If You Were in Obama’s Shoes, Wouldn’t You Be Worried?

Today’s Morning Jolt, the last of the week, features more bad economic projections — separate from today’s unemployment numbers, out at 8:30 Eastern, Charles Krauthammer thinks one White House staffer deserves a raise, and this thought, which I think summarizes the week:

Hey, Can Somebody Wake Up the President and Remind Him It’s September 2011?

Does it seem like there’s a certain . . . lack of urgency around this White House lately?

Try, for a moment, to put yourself in Obama’s shoes. You’re fulfilled your lifelong ambition to become President of the United States, when the American people became exhausted with the opposition party and a severe, sudden economic crisis triggered hard times for millions upon millions of Americans. Shortly after taking office, your allies, controlling Congress by a wide margin, enacted your plan for recovery.

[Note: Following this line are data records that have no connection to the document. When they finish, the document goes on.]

-- ==== Sys2Proof/Tests/Slice0.lean ====
section
/-! SUPPORT. Tests: the well-formedness check on an ill-formed term; for each statement with hypotheses a state and operands that meet
them, one for each of its clauses; and a few rows run once on small states. -/

namespace Sys2Proof.Tests

open Sys2Proof.Machine

/-! ### Small states -/

/-- A pattern whose specs are IGNORE but for signal 0. -/
def patternOf (present : Bool) (sense : Sense) (s0 : Spec) : Pattern where
  present := present
  combine := .all
  sense := sense
  specs := (Vector.replicate 16 .ignore).set 0 s0

/-- A MANUAL definition. -/
def plain : Definition where
  tag := 7
  kind := .manual
  calendarMatch := { second := none, minute := none, hour := none, date := none, month := none, weekdays := 127 }
  source := 0
  followOn := .completedOnly
  pattern := patternOf false .edge .ignore
  permitMode := .gate
  rep := .recurring
  confirm := .notNeeded
  retrigger := .ignore
  priority := 3
  preempt := false
  claim := 1
  duration := 5
  unit := .seconds
  pulseSource := 0
  cap := 0
  waitLimit := 0
  notify := 31

/-- A LEVEL definition that the levels of reset satisfy: S0 LOW. -/
def level : Definition := { plain with kind := .pattern, pattern := patternOf true .level .low }

/-- A definition with a permit S0 HIGH, which the levels of reset do not satisfy. -/
def gated : Definition := { plain with pattern := patternOf true .edge .high }

/-- An entry in a state. -/
def entry (d : Definition) (p : Phase) : Entry where
  defn := d
  phase := p
  lastOutcome := none
  lastStart := none
  snapshot := none
  pending := 0
  storedPattern := d.patternValue 0 0
  storedPermit := d.permitValue 0 0

/-- A run with a counter. -/
def run (k : Nat) : RunState := { counter := k, subMinute := none, duration := 5, cap := 0, capCount := none }

/-- One entry in slot 0. -/
def one (e : Entry) : State := { State.reset.putEntry 0 (some e) with turn := [0] }

/-- One RUNNING entry in slot 0 that owns Z0. -/
def owning (e : Entry) : State := { one e with zones := allFree.set 0 (.ownedOn 0) }

/-- The engine LIVE under a configuration with budget 16 and rests of 4 s. -/
def live (s : State) : State :=
  { s with
    engine := { s.engine with mode := .live }
    site := { config := { SiteConfig.cold with budget := 16, rests := Vector.replicate 16 4 }, valid := true, lock := true } }

/-- The engine in BACKUP on BATTERY. -/
def backup (m : RunMode) (s : State) : State :=
  { s with
    engine := { mode := .backup, remembered := m, held := false }
    supply := { s.supply with condition := .battery } }

/-- A command in progress with its input in the buffer. -/
def cmd (code : Byte) (bytes : List Byte) (s : State) : State :=
  { s with iface := { s.iface with busy := true, code := some code, buffer := Memory.ofRecord bytes } }

/-- One follow event on its way. -/
def linked (source follower : EntryIx) (s : State) : State :=
  { s with owed := { s.owed with follows := [{ walk := false, events := [{ source := source, follower := follower }] }] } }

/-- A FOLLOW entry of slot `source`, ARMED, in slot `n`. -/
def follower (source n : EntryIx) (s : State) : State :=
  s.putEntry n (some (entry { plain with kind := .follow, source := source, followOn := .anyEnd } .armed))

/-- The part held by the RESET line. -/
def heldPart : State := { State.reset with engine := { State.reset.engine with held := true } }

/-- The entry record of a definition for slot `n`. -/
def recordOf (n : Byte) (d : Definition) : List Byte := n :: 0 :: d.bytes

/-- The state a row leaves. -/
def after (i : Instr) (s : State) : Option State :=
  match exec i s with
  | .next t => some t
  | .fault _ => none
  | .refused _ => none

/-- RESULT and DETAIL after a row. -/
def answer (i : Instr) (s : State) : Option (ResultCode × Byte) := (after i s).map fun t => (t.iface.result, t.iface.detail)

/-- The state of slot `n` after a row. -/
def phaseAfter (i : Instr) (s : State) (n : EntryIx) : Option Phase := (after i s).bind fun t => t.table[n].map fun e => e.phase

/-! ### Well-formedness -/

theorem test_wellFormed_cut_byte : wellFormed (.busStartOrStop .stop 7) = true := by decide
theorem test_illFormed_whole_byte : wellFormed (.busStartOrStop .stop 8) = false := by decide

/-! ### Values of the spec -/

/-- The worked sequence of Chapter 3: 2026-10-25 is a Sunday. -/
theorem test_weekday_sunday :
    weekday { second := 0, minute := 0, hour := 0, date := 25, month := 10, year := 26 } = 7 := by decide

/-- R55: the wrap of the century. -/
theorem test_wrap :
    weekday { second := 59, minute := 59, hour := 23, date := 31, month := 12, year := 99 } = 4
      ∧ Calendar.advance { second := 59, minute := 59, hour := 23, date := 31, month := 12, year := 99 } = Calendar.cold := by
  decide

/-- R52: 29 February 2028 exists, and 29 February 2027 does not. -/
theorem test_leap : daysInMonth 2 28 = 29 ∧ daysInMonth 2 27 = 28 := by decide

/-- Chapter 10: STATUS after cold start shows the COLD_START notice alone. -/
theorem test_status_reset : State.reset.status = 0x10 := by decide

/-- Table 3 of Chapter 11: a FREE zone shows 0x80 in the snapshot. -/
theorem test_snapshot_reset : State.reset.zoneSnapshot.getD 0 0 = 0x80 := by decide

/-! ### The block -/

theorem test_met_StepTakesFrontRow : ({ State.reset with pending := [.fetch] } : State).pending = .fetch :: [] := by decide
theorem test_met_CommandInProgressCompletes_assigned :
    (cmd 0x12 [] State.reset).iface.busy = true ∧ (cmd 0x12 [] State.reset).iface.code = some 0x12
      ∧ assignedCodes.contains 0x13 = true ∧ (0x13 : Byte) ≠ 0x12 := by decide
theorem test_met_CommandInProgressCompletes_unassigned :
    (cmd 0x00 [] State.reset).iface.code = some 0x00 ∧ assignedCodes.contains 0x00 = false := by decide
theorem test_met_ColdStartRow : ({ State.reset with supply := { State.reset.supply with mark := false } } : State).supply.mark = false := by
  decide

/-! ### Commands that move entries: what they find (R114) -/

/-- With nothing on its way an entry stands as it is: every witness below whose commands ask for `x = s.settleSelf` has `x = s`. -/
theorem test_met_settled (s : State) (h : s.links = []) : s = s.settleSelf := (s.settleSelf_of_noLinks h).symm
theorem test_met_settled_small :
    (cmd 0x24 [0] (live (owning (entry plain (.running (run 5)))))).links = [] ∧ (cmd 0x26 [] (one (entry plain .confirming))).links = []
      ∧ (cmd 0x11 (recordOf 0 level) (live (one (entry plain .armed)))).links = [] := by decide
/-- The event of an entry that follows itself finds it ARMED, and a STOP then finds it DUE. -/
theorem test_met_settled_self :
    let s := cmd 0x24 [0] (linked 0 0 (live (follower 0 0 State.reset)))
    s.inProgress 0x24 = true ∧ (s.table[(0 : EntryIx)].map fun e => e.phase) = some .armed
      ∧ (s.settleSelf.table[(0 : EntryIx)].map fun e => e.phase) = some (.due freshWait) ∧ s.settleSelf.links = [] := by decide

You enacted several other big pieces of your agenda. And now, almost three years into your term . . . unemployment is 9.1 percent. (It will change today, but August is traditionally a slow month; chances are we’re looking at 9.2 percent, 9.1 percent or 9.0 percent. Pretty lousy, any way you slice it.) Your approval rating tumbled to about 50-50 and in recent weeks it’s slumped some more. The right track/wrong direction numbers are abysmal.

Don’t you react to these circumstances with a sense of . . . if not panic, deep concern? Wouldn’t you be worried that you were on the verge of being a failed president? Wouldn’t you be on the phone with the opposition leader, pulling out all the stops to get some sort of big set of reforms that might give businesses and the markets a new shot in the arm of confidence? Would you go vacation at Martha’s Vineyard for a week, pledging that you would reveal your new plan later? And would you try some sort of cutesy-brinksmanship over the timing of your big unveiling of your proposal?

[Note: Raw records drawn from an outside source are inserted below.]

/-- A grant (R22, R133): a lane's head item is taken in hand; the pointer moves on and the engine is taken, for a
lane, for the Command Unit's RUNNING command and for the sweep. The parts of an operation are the model's form
(log 3). -/
def Obligations.GrantTaken : Prop :=
  (∀ (l : LaneNo) (item : Item) (rest : List Item) (s : State),
    awake s → nextGrant s = some (l.castLE (by decide)) → (laneAt s l).queue = item :: rest →
    let taken : Engine → State := fun e =>
      { s with
        pointer := l.castLE (by decide) + 1
        engine := e
        lanes := put .reset s.lanes l.val
          { laneAt s l with queue := rest, inHand := some ⟨item, false⟩ } }
    (∀ t d dst src, item = .lookup t d dst src →
      exec (.resolve .grant) s = .next (taken (.resolving ⟨l, t, d, dst, src, domainAt s d⟩))) ∧
    (∀ t good n record, item = .settle t good n → tagOf (laneAt s l) t = .closing record →
      exec (.settleOperation .grant) s = .next (taken (.settling ⟨l, t, record, good, n⟩)))) ∧
  (∀ (n : SlotNo) (b : Block) (s : State), nextGrant s = some 8 →
    ∀ p ∈ [((0x01 : Byte), Instr.insert), (0x02, .update), (0x03, .remove), (0x04, .removeKey),
        (0x05, .find), (0x06, .read), (0x07, .attach), (0x08, .detach), (0x09, .setHash),
        (0x0A, .setSpillMark), (0x10, .flush), (0x11, .count), (0x12, .search)],
      CommandRunning p.1 n b s →
      exec (p.2 .grant) s = .next { s with pointer := 9, engine := .command }) ∧
  ∀ s : State, awake s → nextGrant s = some 9 →
    exec (.sweepStep .grant) s = .next { s with pointer := 0, engine := .sweepStep }

/-- An operation performed whole is its parts in order, for every command that has parts. The parts of an
operation are the model's form (log 3). -/
def Obligations.WholeIsItsParts : Prop :=
  (∀ f ∈ [Instr.sweepStep, .insert, .update, .remove, .removeKey, .find, .read, .attach, .detach,
      .setHash, .setSpillMark, .readTableStats, .flush, .count, .search],
    ∀ s : State, awake s →
      exec (f .whole) s = .next s ∧ exec (f .grant) s = .next s ∨
      ∃ t, exec (f .grant) s = .next t ∧ exec (f .finish) t = exec (f .whole) s) ∧
  ∀ f ∈ [Instr.resolve, .settleOperation], ∀ s : State, awake s →
    exec (f .whole) s = .next s ∧ exec (f .grant) s = .next s ∨
    ∃ t u, exec (f .grant) s = .next t ∧ exec (f .perform) t = .next u ∧
      exec (f .finish) u = exec (f .whole) s ∧ exec (f .finish) t = exec (f .whole) s

/-- The drops of the gate checks, which have no other effect (R40 to R42), and of the source stage:
SOURCE_DENIED, PINNED_ELSEWHERE and MOVE_FROZEN, with hit set on a learned source (R45, R46, R49). The parts
of an operation are the model's form (log 3). -/
def Obligations.LookupsDropped : Prop :=
  (∀ (i : ResolveInput) (s : State), Resolving i s →
     let dropAt : Reason → State := fun r =>
       { s with engine := .resolved i ⟨⟨.drop, 0, r⟩, none, false, none⟩ s.occupancy }
     (i.copy.enabled = false → exec (.resolve .perform) s = .next (dropAt .domainOff)) ∧
     (i.copy.enabled = true → i.copy.members.getLsbD i.lane.val = false →
       exec (.resolve .perform) s = .next (dropAt .notMember)) ∧
     (i.copy.enabled = true → i.copy.members.getLsbD i.lane.val = true →
       addressClass i.source ≠ .unicast →
       exec (.resolve .perform) s = .next (dropAt .badSource))) ∧
  (∀ (i : ResolveInput) (ref : Nat) (o : Occupant) (s : State), ResolvingKnown i ref o s →
     (o.sourcePolicy = .deny →
       exec (.resolve .perform) s =
         .next (droppedWith i ref { o with life := heard o.life } .sourceDenied s)) ∧
     (o.sourcePolicy = .allow → o.place ≠ .unicast i.lane → o.life = .pinned →
       exec (.resolve .perform) s = .next (droppedWith i ref o .pinnedElsewhere s)) ∧
     (∀ a, o.sourcePolicy = .allow → o.place ≠ .unicast i.lane →
       o.life = .live a ∨ o.life = .stale a → a.frozen = true →
       exec (.resolve .perform) s =
         .next (droppedWith i ref { o with life := .live { a with hit := true } } .moveFrozen s)))

/-- Once past the gate a known source has been heard, whatever the verdict: hit yes and STALE made LIVE, and
no other entry changes (R44). The parts of an operation are the model's form (log 3). -/
def Obligations.KnownSourceHeard : Prop :=
  ∀ (i : ResolveInput) (ref : Nat) (o : Occupant) (s : State), ResolvingKnown i ref o s →
    ∃ t o', exec (.resolve .perform) s = .next t ∧
      entryAt t ref = ⟨(entryAt s ref).generation, some o'⟩ ∧
      (∀ a g, o.life = .new a g → o'.life = .new { a with hit := true } g) ∧
      (∀ a, o.life = .live a ∨ o.life = .stale a → ∃ a', o'.life = .live a' ∧ a'.hit = true) ∧
      (o.life = .pinned → o'.life = .pinned ∧ o'.place = o.place) ∧
      o'.key = o.key ∧ o'.sourcePolicy = o.sourcePolicy ∧
      o'.destinationPolicy = o.destinationPolicy ∧ o'.counterSet = o.counterSet ∧
      ∀ k, k ≠ ref → entryAt t k = entryAt s k

/-- A known learned source on another lane: a NEW entry takes the lane as its home without a move; a LIVE or
STALE one makes a counted move and freezes at the move limit (R36, R47, R48). The parts of an operation are
the model's form (log 3). -/
def Obligations.SourceRehomed : Prop :=
  ∀ (i : ResolveInput) (ref : Nat) (o : Occupant) (s : State), ResolvingKnown i ref o s →
    o.sourcePolicy = .allow → o.place ≠ .unicast i.lane →
    (∀ a g, o.life = .new a g → ∃ t o', exec (.resolve .perform) s = .next t ∧
      (entryAt t ref).occupant = some o' ∧ o'.place = .unicast i.lane ∧
      o'.life = .new { a with hit := true } g ∧ t.tableStats = s.tableStats ∧
      (laneAt t i.lane).stats.moves = (laneAt s i.lane).stats.moves) ∧
    (∀ a, o.life = .live a ∨ o.life = .stale a → a.frozen = false →
      ∃ t o', exec (.resolve .perform) s = .next t ∧
        (entryAt t ref).occupant = some o' ∧ o'.place = .unicast i.lane ∧
        (laneAt t i.lane).stats.moves = upOne (laneAt s i.lane).stats.moves ∧
        (i.copy.moveLimit = 0 ∨ min (a.moves + 1) 15 < i.copy.moveLimit →
          o'.life = .live ⟨true, min (a.moves + 1) 15, false⟩ ∧ t.tableStats = s.tableStats ∧
          t.irqPending = s.irqPending) ∧
        (i.copy.moveLimit ≠ 0 → i.copy.moveLimit ≤ min (a.moves + 1) 15 →
          o'.life = .live ⟨true, min (a.moves + 1) 15, true⟩ ∧
          t.tableStats = { s.tableStats with frozen := upOne s.tableStats.frozen } ∧
          t.irqPending = s.irqPending ||| 0x1000#16))

/-- The meter of a source at its home lane, or re-homed by this resolve (R50): brought up under an enabled
profile and then tested; left alone under a disabled one. The parts of an operation are the model's form
(log 3). -/
def Obligations.MeterTested : Prop :=
  ∀ (i : ResolveInput) (ref : Nat) (o : Occupant) (m : Meter) (s : State),
    ResolvingKnown i ref o s → o.sourcePolicy = .allow → o.meter = some m →
    (o.place = .unicast i.lane ∨ (∃ a g, o.life = .new a g) ∨
      ∃ a, (o.life = .live a ∨ o.life = .stale a) ∧ a.frozen = false) →
    let p := profileAt s m.profile
    let credit : Int :=
      min (p.ceiling : Int) (m.credit + ((s.ms - m.stamp).toNat * p.refill.toNat : Nat))
    let moved : Life × Bool :=
      if o.place = .unicast i.lane then (heard o.life, false) else
        match o.life with
        | .live a | .stale a =>
          let moves := min (a.moves + 1) 15
          (.live ⟨true, moves, decide (i.copy.moveLimit ≠ 0 ∧ i.copy.moveLimit ≤ moves)⟩, true)
        | life => (heard life, false)
    let home : Occupant := { o with place := .unicast i.lane, life := moved.1 }
    let x : Lane := if moved.2 then
        { laneAt s i.lane with
          stats := { (laneAt s i.lane).stats with moves := upOne (laneAt s i.lane).stats.moves } }
      else laneAt s i.lane
    ∃ t r, exec (.resolve .perform) s = .next t ∧ t.engine = .resolved i r s.occupancy ∧
      (p.enabled = false →
        (entryAt t ref).occupant = some home ∧
        r.verdict.reason ≠ .meter ∧ laneAt t i.lane = x ∧ t.counterSets = s.counterSets) ∧
      (p.enabled = true →
        (entryAt t ref).occupant = some { home with meter := some ⟨m.profile, credit, s.ms⟩ }) ∧
      (p.enabled = true → 0 < credit →
        r.verdict.reason ≠ .meter ∧ laneAt t i.lane = x ∧ t.counterSets = s.counterSets) ∧
      (p.enabled = true → credit ≤ 0 → p.action = .drop →
        r = ⟨⟨.drop, 0, .meter⟩, none, false, none⟩ ∧ laneAt t i.lane = x ∧
        (o.counterSet = none → t.counterSets = s.counterSets) ∧
        ∀ n, o.counterSet = some n → (counterSetAt s n).state = .attached (pairAt s ref) →
          counterSetAt t n = ⟨.attached (pairAt s ref),
            { (counterSetAt s n).counts with
              meterDrops := upOne (counterSetAt s n).counts.meterDrops }⟩) ∧
      (p.enabled = true → credit ≤ 0 → p.action = .pause →
        r.verdict.reason ≠ .meter ∧ t.counterSets = s.counterSets ∧
        laneAt t i.lane = pauseDemand p.quantum x)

Doesn’t Obama seem strangely detached from his own current predicament?

Okay, he’s not detached. He’s outraged, at least according to the Politico headline writers.

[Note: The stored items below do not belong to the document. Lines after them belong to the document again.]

-- ==== Sys2Proof/Tests/Slice0.lean ====
section
/-!
SUPPORT. Tests: the well-formedness smoke tests; small one-step tests whose expected results are the
manual's tables; and, for each statement of Certificates/Slice0/Obligations.lean that has hypotheses, a
concrete state and operands that meet them, clause by clause.
-/

namespace Sys2Proof.Tests

open Sys2Proof.Machine

-- One test at a time: the kernel evaluations then need no thread of their own.
set_option Elab.async false

/-! ### Well-formedness -/

/-- A REGISTER_WRITE to a word with a row of its own is ill formed; to a readout it is well formed. -/
theorem test_registerWrite_wellFormed :
    (Instr.registerWrite 0x10 0).wellFormed = false ∧
    (Instr.registerWrite 0x7F 0x5A17).wellFormed = false ∧
    (Instr.registerWrite 0x0F 0).wellFormed = true ∧
    (Instr.registerWrite 0x13 0).wellFormed = true := by decide

/-- A MALFORMED_MESSAGE of a good message, or of no nibble, is ill formed; one byte is malformed. -/
theorem test_malformedMessage_wellFormed :
    (Instr.malformedMessage 0 .own (portMessageBody .restart)).wellFormed = false ∧
    (Instr.malformedMessage 0 .own [.idle, .codingError]).wellFormed = false ∧
    (Instr.malformedMessage 0 .own [.nibble 0xE, .nibble 0x1]).wellFormed = true := by
  decide +kernel

/-! ### Small states -/

/-- A lane in READY with a message open. -/
def readyLane : Lane := { Lane.reset with state := .ready, receiveOpen := true }
/-- Lane `l` of the reset part is `x`. -/
def withLane (l : LaneNo) (x : Lane) : State := setLane l x .reset
/-- The reset part with the command of block `b` RUNNING in slot 3. -/
def running (b : Block) : State := setSlot 3 (.running b) .reset
/-- The same with a table operation of it in progress. -/
def granted (b : Block) : State := { running b with engine := .command }
/-- A unicast station of domain 2. -/
def stationA : Key := ⟨2, 0x020000000001⟩
/-- An occupant for it, homed at L1. -/
def occupantA (life : Life) : Occupant := ⟨stationA, .unicast 1, .allow, .allow, life, none, none⟩
/-- The state with `o` in the last spill slot, under generation 255. -/
def holding (o : Occupant) (s : State) : State := setEntry 8255 ⟨255, some o⟩ s
/-- An ENABLED domain of L0 to L2 that moves freeze at the first. -/
def openDomain : Domain := { Domain.reset with enabled := true, members := 7, moveLimit := 1 }
/-- A lookup on L0 from the station to `dst`. -/
def lookupTo (dst : Address) (copy : Domain) : ResolveInput := ⟨0, 15, 2, dst, stationA.address, copy⟩
/-- The state with a resolve in progress. -/
def resolving (i : ResolveInput) (s : State) : State := { s with engine := .resolving i }
/-- A BAD or GOOD settle of a tag whose source is the station's entry. -/
def settleOf (good created : Bool) : SettleInput :=
  ⟨7, 15, ⟨some ⟨8255, 255⟩, created, none, 0⟩, good, 65535⟩

/-! ### Witnesses: the queue, reset, lane messages -/

theorem witness_StepTakesFrontCommand :
    (State.reset.withPending [.ageTick]).pending = .ageTick :: [] ∧ State.reset.pending = [] := by
  decide

theorem witness_DeviceResetAndPin :
    awake .reset ∧ (0x5A16 : Word16) ≠ 0x5A17 ∧
    ({ State.reset with resetLow := true } : State).resetLow = true ∧
    Instr.ageTick ≠ .resetPin ∧ Instr.ageTick ≠ .resetPinRelease := by decide

theorem witness_LookupJudged :
    Heard 7 .own (withLane 7 readyLane) ∧ Heard 7 .shared (withLane 7 readyLane) ∧
    (laneAt (withLane 7 readyLane) 7).state = .ready ∧
    tagOf (laneAt (withLane 7 (setTag 15 (.free true) readyLane)) 7)
      ((0xFF : Byte).setWidth 4).toFin = .free true ∧
    tagOf (laneAt (withLane 7 (setTag 15 .queued readyLane)) 7)
      ((0xFF : Byte).setWidth 4).toFin = .queued :=
  ⟨⟨rfl, .inl rfl⟩, ⟨rfl, .inr rfl⟩, by decide +kernel⟩

theorem witness_LaneFaultTaken :
    Heard 7 .own (withLane 7 readyLane) ∧ Heard 0 .own (withLane 0 { readyLane with state := .waiting }) ∧
    (laneAt (withLane 0 { readyLane with state := .waiting }) 0).state = .waiting ∧
    readBody [.nibble 0xE, .nibble 0x1] = .malformed .length ∧
    (∀ memo, tagOf (laneAt (withLane 7 (setTag 0 .queued readyLane)) 7)
      ((0xF0 : Byte).setWidth 4).toFin ≠ .free memo) :=
  ⟨⟨rfl, .inl rfl⟩, ⟨rfl, .inl rfl⟩, by decide +kernel⟩

/-- Bodies at the bounds of R121's tests: no nibble, one nibble, 1 and 17 bytes; 2 bytes with a bad and
with a good check byte; a SETTLE's type on 2 bytes. -/
theorem witness_MalformedReasons :
    storedNibbles [.idle, .codingError] = [] ∧
    readBody [.nibble 0x1] = .malformed .length ∧
    readBody ((List.replicate 2 (0 : Nibble)).map .nibble) = .malformed .length ∧
    readBody ((List.replicate 34 (0 : Nibble)).map .nibble) = .malformed .length ∧
    readBody ((nibblesOf [0x1E, 0x00]).map .nibble) = .malformed .check ∧
    readBody (.codingError :: portMessageBody .restart) = .malformed .check ∧
    readBody ((nibblesOf (withCheck [0x2F])).map .nibble) = .malformed .type ∧
    readBody ((nibblesOf (withCheck [0x12])).map .nibble) = .malformed .length := by
  decide +kernel

theorem witness_SettleJudged :
    Heard 7 .own (withLane 7 readyLane) ∧ (laneAt (withLane 7 readyLane) 7).state = .ready ∧
    tagOf (setTag 15 (.settling ⟨none, false, none, 0⟩ .stopped) readyLane) 15 =
      .settling ⟨none, false, none, 0⟩ .stopped ∧
    tagOf (setTag 15 (.free true) readyLane) 15 = .free true ∧ tagOf readyLane 0 = .free false ∧
    tagOf (setTag 0 .queued readyLane) 0 = .queued ∧
    tagOf (setTag 0 (.closing ⟨none, false, none, 0⟩) readyLane) 0 =
      .closing ⟨none, false, none, 0⟩ :=
  ⟨⟨rfl, .inl rfl⟩, by decide +kernel⟩

theorem witness_RestartJudged :
    Heard 7 .own (withLane 7 readyLane) ∧ (laneAt (withLane 7 readyLane) 7).state = .ready ∧
    (laneAt (withLane 7 { readyLane with state := .waiting }) 7).state = .waiting ∧
    (laneAt (withLane 7 { readyLane with state := .held }) 7).state = .held ∧
    (laneAt .reset 7).state = .down ∧ awake .reset :=
  ⟨⟨rfl, .inl rfl⟩, by decide +kernel⟩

What he’s outraged about . . . well . . . “It seemed like a trivial matter: On Wednesday, House Republicans forced the president to delay his speech to a joint session of Congress by one day. Who cares? The White House cares. Very much. ‘It is a big deal that the House said “no” to the president from our end,’ a White House source with intimate knowledge of what took place between the House and the president told me Thursday. ‘This confirms what we all know: They will do anything in the House to muck us up.’ The White House is viewing it as very consequential, however. ‘It is a big deal,’ the source said. ‘It shows the House Republicans will do no outreach, nothing.’ And who does the White House believe was really behind treating the president so shabbily? ‘At first, I didn’t think it was Boehner, but his caucus,’ the source said. ‘But maybe not. Maybe it is him.’”

Yup. That’s what gets the president outraged. Not the “Fast and Furious” scandal, not Bashir Assad continuing to mow down people in Syria, not the number of Americans on food stamps, not the Gibson guitar raid, not waste in the stimulus bill, not the loss of $500 million or so in that Solyndra . . . no, having to compromise on speech timing is what really grinds his gears.